Beginner’s Guide: The Top 3 Health Benefits of Meditation
You’ve heard a lot about the health benefits of meditation by now, right?
Every celebrity seems to be meditating these days. Hugh Jackman, Angelina Jolie, Clint Eastwood, Madonna, Jet li, Eva Mendes… the list goes on and on.
They all meditate daily, and quite a number of them attribute their success, health, energy and even their good looks to a regular practice that gives them all the benefits of meditation.
When you’re just starting out though, there’s a lot of information out there. It can all get a bit overwhelming.
Even later on for those of us who know what we’re looking at, there’s a lot to take in.
So let’s break down the top 3 health benefits of meditation. With sources, so you know we’re telling the absolute truth.
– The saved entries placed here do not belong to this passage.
theorem MajorOpcode.add (rd rs rt : Reg) : MajorOpcode.Statement (.add rd rs rt) := opOf_encodeR ..
theorem MajorOpcode.addu (rd rs rt : Reg) : MajorOpcode.Statement (.addu rd rs rt) := opOf_encodeR ..
theorem MajorOpcode.addi (rt rs : Reg) (imm : Half) : MajorOpcode.Statement (.addi rt rs imm) := opOf_encodeI ..
theorem MajorOpcode.addiu (rt rs : Reg) (imm : Half) : MajorOpcode.Statement (.addiu rt rs imm) := opOf_encodeI ..
theorem MajorOpcode.and (rd rs rt : Reg) : MajorOpcode.Statement (.and rd rs rt) := opOf_encodeR ..
theorem MajorOpcode.andi (rt rs : Reg) (imm : Half) : MajorOpcode.Statement (.andi rt rs imm) := opOf_encodeI ..
theorem MajorOpcode.clo (rd rs rt : Reg) : MajorOpcode.Statement (.clo rd rs rt) := opOf_encodeR ..
theorem MajorOpcode.clz (rd rs rt : Reg) : MajorOpcode.Statement (.clz rd rs rt) := opOf_encodeR ..
theorem MajorOpcode.div (rs rt : Reg) : MajorOpcode.Statement (.div rs rt) := opOf_encodeR ..
theorem MajorOpcode.divu (rs rt : Reg) : MajorOpcode.Statement (.divu rs rt) := opOf_encodeR ..
theorem MajorOpcode.mult (rs rt : Reg) : MajorOpcode.Statement (.mult rs rt) := opOf_encodeR ..
theorem MajorOpcode.multu (rs rt : Reg) : MajorOpcode.Statement (.multu rs rt) := opOf_encodeR ..
theorem MajorOpcode.mul (rd rs rt : Reg) : MajorOpcode.Statement (.mul rd rs rt) := opOf_encodeR ..
theorem MajorOpcode.madd (rs rt : Reg) : MajorOpcode.Statement (.madd rs rt) := opOf_encodeR ..
theorem MajorOpcode.maddu (rs rt : Reg) : MajorOpcode.Statement (.maddu rs rt) := opOf_encodeR ..
theorem MajorOpcode.msub (rs rt : Reg) : MajorOpcode.Statement (.msub rs rt) := opOf_encodeR ..
theorem MajorOpcode.msubu (rs rt : Reg) : MajorOpcode.Statement (.msubu rs rt) := opOf_encodeR ..
theorem MajorOpcode.nor (rd rs rt : Reg) : MajorOpcode.Statement (.nor rd rs rt) := opOf_encodeR ..
theorem MajorOpcode.or (rd rs rt : Reg) : MajorOpcode.Statement (.or rd rs rt) := opOf_encodeR ..
theorem MajorOpcode.ori (rt rs : Reg) (imm : Half) : MajorOpcode.Statement (.ori rt rs imm) := opOf_encodeI ..
theorem MajorOpcode.sll (rd rt : Reg) (shamt : BitVec 5) : MajorOpcode.Statement (.sll rd rt shamt) := opOf_encodeR ..
theorem MajorOpcode.sllv (rd rt rs : Reg) : MajorOpcode.Statement (.sllv rd rt rs) := opOf_encodeR ..
theorem MajorOpcode.sra (rd rt : Reg) (shamt : BitVec 5) : MajorOpcode.Statement (.sra rd rt shamt) := opOf_encodeR ..
theorem MajorOpcode.srav (rd rt rs : Reg) : MajorOpcode.Statement (.srav rd rt rs) := opOf_encodeR ..
theorem MajorOpcode.srl (rd rt : Reg) (shamt : BitVec 5) : MajorOpcode.Statement (.srl rd rt shamt) := opOf_encodeR ..
theorem MajorOpcode.srlv (rd rt rs : Reg) : MajorOpcode.Statement (.srlv rd rt rs) := opOf_encodeR ..
theorem MajorOpcode.sub (rd rs rt : Reg) : MajorOpcode.Statement (.sub rd rs rt) := opOf_encodeR ..
theorem MajorOpcode.subu (rd rs rt : Reg) : MajorOpcode.Statement (.subu rd rs rt) := opOf_encodeR ..
theorem MajorOpcode.xor (rd rs rt : Reg) : MajorOpcode.Statement (.xor rd rs rt) := opOf_encodeR ..
theorem MajorOpcode.xori (rt rs : Reg) (imm : Half) : MajorOpcode.Statement (.xori rt rs imm) := opOf_encodeI ..
theorem MajorOpcode.lui (rt : Reg) (imm : Half) : MajorOpcode.Statement (.lui rt imm) := opOf_encodeI ..
theorem MajorOpcode.slt (rd rs rt : Reg) : MajorOpcode.Statement (.slt rd rs rt) := opOf_encodeR ..
theorem MajorOpcode.sltu (rd rs rt : Reg) : MajorOpcode.Statement (.sltu rd rs rt) := opOf_encodeR ..
theorem MajorOpcode.slti (rt rs : Reg) (imm : Half) : MajorOpcode.Statement (.slti rt rs imm) := opOf_encodeI ..
theorem MajorOpcode.sltiu (rt rs : Reg) (imm : Half) : MajorOpcode.Statement (.sltiu rt rs imm) := opOf_encodeI ..
theorem MajorOpcode.bc1f (cc : CC) (imm : Half) : MajorOpcode.Statement (.bc1f cc imm) := opOf_encodeI ..
theorem MajorOpcode.bc1t (cc : CC) (imm : Half) : MajorOpcode.Statement (.bc1t cc imm) := opOf_encodeI ..
theorem MajorOpcode.beq (rs rt : Reg) (imm : Half) : MajorOpcode.Statement (.beq rs rt imm) := opOf_encodeI ..
theorem MajorOpcode.bgez (rs : Reg) (imm : Half) : MajorOpcode.Statement (.bgez rs imm) := opOf_encodeI ..
theorem MajorOpcode.bgezal (rs : Reg) (imm : Half) : MajorOpcode.Statement (.bgezal rs imm) := opOf_encodeI ..
theorem MajorOpcode.bgtz (rs : Reg) (imm : Half) : MajorOpcode.Statement (.bgtz rs imm) := opOf_encodeI ..
theorem MajorOpcode.blez (rs : Reg) (imm : Half) : MajorOpcode.Statement (.blez rs imm) := opOf_encodeI ..
theorem MajorOpcode.bltzal (rs : Reg) (imm : Half) : MajorOpcode.Statement (.bltzal rs imm) := opOf_encodeI ..
theorem MajorOpcode.bltz (rs : Reg) (imm : Half) : MajorOpcode.Statement (.bltz rs imm) := opOf_encodeI ..
theorem MajorOpcode.bne (rs rt : Reg) (imm : Half) : MajorOpcode.Statement (.bne rs rt imm) := opOf_encodeI ..
theorem MajorOpcode.j (target : BitVec 26) : MajorOpcode.Statement (.j target) := opOf_encodeJ ..
theorem MajorOpcode.jal (target : BitVec 26) : MajorOpcode.Statement (.jal target) := opOf_encodeJ ..
theorem MajorOpcode.jalr (rs rd : Reg) : MajorOpcode.Statement (.jalr rs rd) := opOf_encodeR ..
theorem MajorOpcode.jr (rs : Reg) : MajorOpcode.Statement (.jr rs) := opOf_encodeR ..
theorem MajorOpcode.teq (rs rt : Reg) (code : BitVec 10) : MajorOpcode.Statement (.teq rs rt code) := opOf_encodeTR ..
theorem MajorOpcode.teqi (rs : Reg) (imm : Half) : MajorOpcode.Statement (.teqi rs imm) := opOf_encodeI ..
theorem MajorOpcode.tne (rs rt : Reg) (code : BitVec 10) : MajorOpcode.Statement (.tne rs rt code) := opOf_encodeTR ..
theorem MajorOpcode.tnei (rs : Reg) (imm : Half) : MajorOpcode.Statement (.tnei rs imm) := opOf_encodeI ..
theorem MajorOpcode.tge (rs rt : Reg) (code : BitVec 10) : MajorOpcode.Statement (.tge rs rt code) := opOf_encodeTR ..
theorem MajorOpcode.tgeu (rs rt : Reg) (code : BitVec 10) : MajorOpcode.Statement (.tgeu rs rt code) :=
  opOf_encodeTR ..
theorem MajorOpcode.tgei (rs : Reg) (imm : Half) : MajorOpcode.Statement (.tgei rs imm) := opOf_encodeI ..
theorem MajorOpcode.tgeiu (rs : Reg) (imm : Half) : MajorOpcode.Statement (.tgeiu rs imm) := opOf_encodeI ..
theorem MajorOpcode.tlt (rs rt : Reg) (code : BitVec 10) : MajorOpcode.Statement (.tlt rs rt code) := opOf_encodeTR ..
theorem MajorOpcode.tltu (rs rt : Reg) (code : BitVec 10) : MajorOpcode.Statement (.tltu rs rt code) :=
  opOf_encodeTR ..
theorem MajorOpcode.tlti (rs : Reg) (imm : Half) : MajorOpcode.Statement (.tlti rs imm) := opOf_encodeI ..
theorem MajorOpcode.tltiu (rs : Reg) (imm : Half) : MajorOpcode.Statement (.tltiu rs imm) := opOf_encodeI ..
theorem MajorOpcode.lb (rt rs : Reg) (imm : Half) : MajorOpcode.Statement (.lb rt rs imm) := opOf_encodeI ..
theorem MajorOpcode.lbu (rt rs : Reg) (imm : Half) : MajorOpcode.Statement (.lbu rt rs imm) := opOf_encodeI ..
theorem MajorOpcode.lh (rt rs : Reg) (imm : Half) : MajorOpcode.Statement (.lh rt rs imm) := opOf_encodeI ..
theorem MajorOpcode.lhu (rt rs : Reg) (imm : Half) : MajorOpcode.Statement (.lhu rt rs imm) := opOf_encodeI ..
theorem MajorOpcode.lw (rt rs : Reg) (imm : Half) : MajorOpcode.Statement (.lw rt rs imm) := opOf_encodeI ..
theorem MajorOpcode.lwc1 (ft : FReg) (rs : Reg) (imm : Half) : MajorOpcode.Statement (.lwc1 ft rs imm) :=
  opOf_encodeI ..
theorem MajorOpcode.lwl (rt rs : Reg) (imm : Half) : MajorOpcode.Statement (.lwl rt rs imm) := opOf_encodeI ..
theorem MajorOpcode.lwr (rt rs : Reg) (imm : Half) : MajorOpcode.Statement (.lwr rt rs imm) := opOf_encodeI ..
theorem MajorOpcode.ldc1 (ft : FReg) (rs : Reg) (imm : Half) : MajorOpcode.Statement (.ldc1 ft rs imm) :=
  opOf_encodeI ..
theorem MajorOpcode.ll (rt rs : Reg) (imm : Half) : MajorOpcode.Statement (.ll rt rs imm) := opOf_encodeI ..
theorem MajorOpcode.sb (rt rs : Reg) (imm : Half) : MajorOpcode.Statement (.sb rt rs imm) := opOf_encodeI ..
theorem MajorOpcode.sh (rt rs : Reg) (imm : Half) : MajorOpcode.Statement (.sh rt rs imm) := opOf_encodeI ..
theorem MajorOpcode.sw (rt rs : Reg) (imm : Half) : MajorOpcode.Statement (.sw rt rs imm) := opOf_encodeI ..
theorem MajorOpcode.swc1 (ft : FReg) (rs : Reg) (imm : Half) : MajorOpcode.Statement (.swc1 ft rs imm) :=
  opOf_encodeI ..
theorem MajorOpcode.sdc1 (ft : FReg) (rs : Reg) (imm : Half) : MajorOpcode.Statement (.sdc1 ft rs imm) :=
  opOf_encodeI ..
theorem MajorOpcode.swl (rt rs : Reg) (imm : Half) : MajorOpcode.Statement (.swl rt rs imm) := opOf_encodeI ..
theorem MajorOpcode.swr (rt rs : Reg) (imm : Half) : MajorOpcode.Statement (.swr rt rs imm) := opOf_encodeI ..
theorem MajorOpcode.sc (rt rs : Reg) (imm : Half) : MajorOpcode.Statement (.sc rt rs imm) := opOf_encodeI ..
theorem MajorOpcode.mfhi (rd : Reg) : MajorOpcode.Statement (.mfhi rd) := opOf_encodeR ..
theorem MajorOpcode.mflo (rd : Reg) : MajorOpcode.Statement (.mflo rd) := opOf_encodeR ..
theorem MajorOpcode.mthi (rs : Reg) : MajorOpcode.Statement (.mthi rs) := opOf_encodeR ..
theorem MajorOpcode.mtlo (rs : Reg) : MajorOpcode.Statement (.mtlo rs) := opOf_encodeR ..
theorem MajorOpcode.mfc0 (rt rd : Reg) : MajorOpcode.Statement (.mfc0 rt rd) := opOf_encodeR ..
theorem MajorOpcode.mfc1 (rt : Reg) (fs : FReg) : MajorOpcode.Statement (.mfc1 rt fs) := opOf_encodeR ..
theorem MajorOpcode.mtc0 (rt rd : Reg) : MajorOpcode.Statement (.mtc0 rt rd) := opOf_encodeR ..
theorem MajorOpcode.mtc1 (rt : Reg) (fs : FReg) : MajorOpcode.Statement (.mtc1 rt fs) := opOf_encodeR ..
theorem MajorOpcode.movn (rd rs rt : Reg) : MajorOpcode.Statement (.movn rd rs rt) := opOf_encodeR ..
theorem MajorOpcode.movz (rd rs rt : Reg) : MajorOpcode.Statement (.movz rd rs rt) := opOf_encodeR ..
theorem MajorOpcode.movf (rd rs : Reg) (cc : CC) : MajorOpcode.Statement (.movf rd rs cc) := opOf_encodeR ..
theorem MajorOpcode.movt (rd rs : Reg) (cc : CC) : MajorOpcode.Statement (.movt rd rs cc) := opOf_encodeR ..
theorem MajorOpcode.absD (fd fs : FReg) : MajorOpcode.Statement (.absD fd fs) := opOf_encodeR ..
theorem MajorOpcode.absS (fd fs : FReg) : MajorOpcode.Statement (.absS fd fs) := opOf_encodeR ..
theorem MajorOpcode.addD (fd fs ft : FReg) : MajorOpcode.Statement (.addD fd fs ft) := opOf_encodeR ..
theorem MajorOpcode.addS (fd fs ft : FReg) : MajorOpcode.Statement (.addS fd fs ft) := opOf_encodeR ..
theorem MajorOpcode.ceilWD (fd fs : FReg) : MajorOpcode.Statement (.ceilWD fd fs) := opOf_encodeR ..
theorem MajorOpcode.ceilWS (fd fs : FReg) : MajorOpcode.Statement (.ceilWS fd fs) := opOf_encodeR ..
theorem MajorOpcode.cEqD (cc : CC) (fs ft : FReg) : MajorOpcode.Statement (.cEqD cc fs ft) := opOf_encodeR ..
theorem MajorOpcode.cEqS (cc : CC) (fs ft : FReg) : MajorOpcode.Statement (.cEqS cc fs ft) := opOf_encodeR ..
theorem MajorOpcode.cLeD (cc : CC) (fs ft : FReg) : MajorOpcode.Statement (.cLeD cc fs ft) := opOf_encodeR ..
theorem MajorOpcode.cLeS (cc : CC) (fs ft : FReg) : MajorOpcode.Statement (.cLeS cc fs ft) := opOf_encodeR ..
theorem MajorOpcode.cLtD (cc : CC) (fs ft : FReg) : MajorOpcode.Statement (.cLtD cc fs ft) := opOf_encodeR ..
theorem MajorOpcode.cLtS (cc : CC) (fs ft : FReg) : MajorOpcode.Statement (.cLtS cc fs ft) := opOf_encodeR ..
theorem MajorOpcode.cvtDS (fd fs : FReg) : MajorOpcode.Statement (.cvtDS fd fs) := opOf_encodeR ..
theorem MajorOpcode.cvtDW (fd fs : FReg) : MajorOpcode.Statement (.cvtDW fd fs) := opOf_encodeR ..
theorem MajorOpcode.cvtSD (fd fs : FReg) : MajorOpcode.Statement (.cvtSD fd fs) := opOf_encodeR ..
theorem MajorOpcode.cvtSW (fd fs : FReg) : MajorOpcode.Statement (.cvtSW fd fs) := opOf_encodeR ..
theorem MajorOpcode.cvtWD (fd fs : FReg) : MajorOpcode.Statement (.cvtWD fd fs) := opOf_encodeR ..
theorem MajorOpcode.cvtWS (fd fs : FReg) : MajorOpcode.Statement (.cvtWS fd fs) := opOf_encodeR ..
theorem MajorOpcode.divD (fd fs ft : FReg) : MajorOpcode.Statement (.divD fd fs ft) := opOf_encodeR ..
theorem MajorOpcode.divS (fd fs ft : FReg) : MajorOpcode.Statement (.divS fd fs ft) := opOf_encodeR ..
theorem MajorOpcode.floorWD (fd fs : FReg) : MajorOpcode.Statement (.floorWD fd fs) := opOf_encodeR ..
theorem MajorOpcode.floorWS (fd fs : FReg) : MajorOpcode.Statement (.floorWS fd fs) := opOf_encodeR ..
theorem MajorOpcode.movD (fd fs : FReg) : MajorOpcode.Statement (.movD fd fs) := opOf_encodeR ..
theorem MajorOpcode.movS (fd fs : FReg) : MajorOpcode.Statement (.movS fd fs) := opOf_encodeR ..
theorem MajorOpcode.movfD (fd fs : FReg) (cc : CC) : MajorOpcode.Statement (.movfD fd fs cc) := opOf_encodeR ..
theorem MajorOpcode.movfS (fd fs : FReg) (cc : CC) : MajorOpcode.Statement (.movfS fd fs cc) := opOf_encodeR ..
theorem MajorOpcode.movtD (fd fs : FReg) (cc : CC) : MajorOpcode.Statement (.movtD fd fs cc) := opOf_encodeR ..
theorem MajorOpcode.movtS (fd fs : FReg) (cc : CC) : MajorOpcode.Statement (.movtS fd fs cc) := opOf_encodeR ..
theorem MajorOpcode.movnD (fd fs : FReg) (rt : Reg) : MajorOpcode.Statement (.movnD fd fs rt) := opOf_encodeR ..
theorem MajorOpcode.movnS (fd fs : FReg) (rt : Reg) : MajorOpcode.Statement (.movnS fd fs rt) := opOf_encodeR ..
theorem MajorOpcode.movzD (fd fs : FReg) (rt : Reg) : MajorOpcode.Statement (.movzD fd fs rt) := opOf_encodeR ..
theorem MajorOpcode.movzS (fd fs : FReg) (rt : Reg) : MajorOpcode.Statement (.movzS fd fs rt) := opOf_encodeR ..
theorem MajorOpcode.mulD (fd fs ft : FReg) : MajorOpcode.Statement (.mulD fd fs ft) := opOf_encodeR ..
theorem MajorOpcode.mulS (fd fs ft : FReg) : MajorOpcode.Statement (.mulS fd fs ft) := opOf_encodeR ..
theorem MajorOpcode.negD (fd fs : FReg) : MajorOpcode.Statement (.negD fd fs) := opOf_encodeR ..
theorem MajorOpcode.negS (fd fs : FReg) : MajorOpcode.Statement (.negS fd fs) := opOf_encodeR ..
theorem MajorOpcode.roundWD (fd fs : FReg) : MajorOpcode.Statement (.roundWD fd fs) := opOf_encodeR ..
theorem MajorOpcode.roundWS (fd fs : FReg) : MajorOpcode.Statement (.roundWS fd fs) := opOf_encodeR ..
theorem MajorOpcode.sqrtD (fd fs : FReg) : MajorOpcode.Statement (.sqrtD fd fs) := opOf_encodeR ..
theorem MajorOpcode.sqrtS (fd fs : FReg) : MajorOpcode.Statement (.sqrtS fd fs) := opOf_encodeR ..
theorem MajorOpcode.subD (fd fs ft : FReg) : MajorOpcode.Statement (.subD fd fs ft) := opOf_encodeR ..
theorem MajorOpcode.subS (fd fs ft : FReg) : MajorOpcode.Statement (.subS fd fs ft) := opOf_encodeR ..
theorem MajorOpcode.truncWD (fd fs : FReg) : MajorOpcode.Statement (.truncWD fd fs) := opOf_encodeR ..
theorem MajorOpcode.truncWS (fd fs : FReg) : MajorOpcode.Statement (.truncWS fd fs) := opOf_encodeR ..
theorem MajorOpcode.eret : MajorOpcode.Statement (.eret) := rfl
theorem MajorOpcode.syscall (code : BitVec 20) : MajorOpcode.Statement (.syscall code) := opOf_encodeSYS ..
theorem MajorOpcode.brk (code : BitVec 20) : MajorOpcode.Statement (.brk code) := opOf_encodeSYS ..
theorem MajorOpcode.nop : MajorOpcode.Statement (.nop) := rfl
The Health Benefits of Meditation
Meditation Reduces Anxiety
Anxiety is your body’s natural response to stress.
We all get anxious at times – it’s that feeling of fear and apprehension about what’s to come; the worry, over-thinking things and getting stuck in mental loops.
But if your feelings of anxiety are extreme, for example if they last for longer than six months, or if they’re interfering with how you live your life… you may have an anxiety disorder.
A report in 2014 looked at 16 studies among 1,295 participants, examining the effects of the ‘transcendental meditation’ technique on people with anxiety.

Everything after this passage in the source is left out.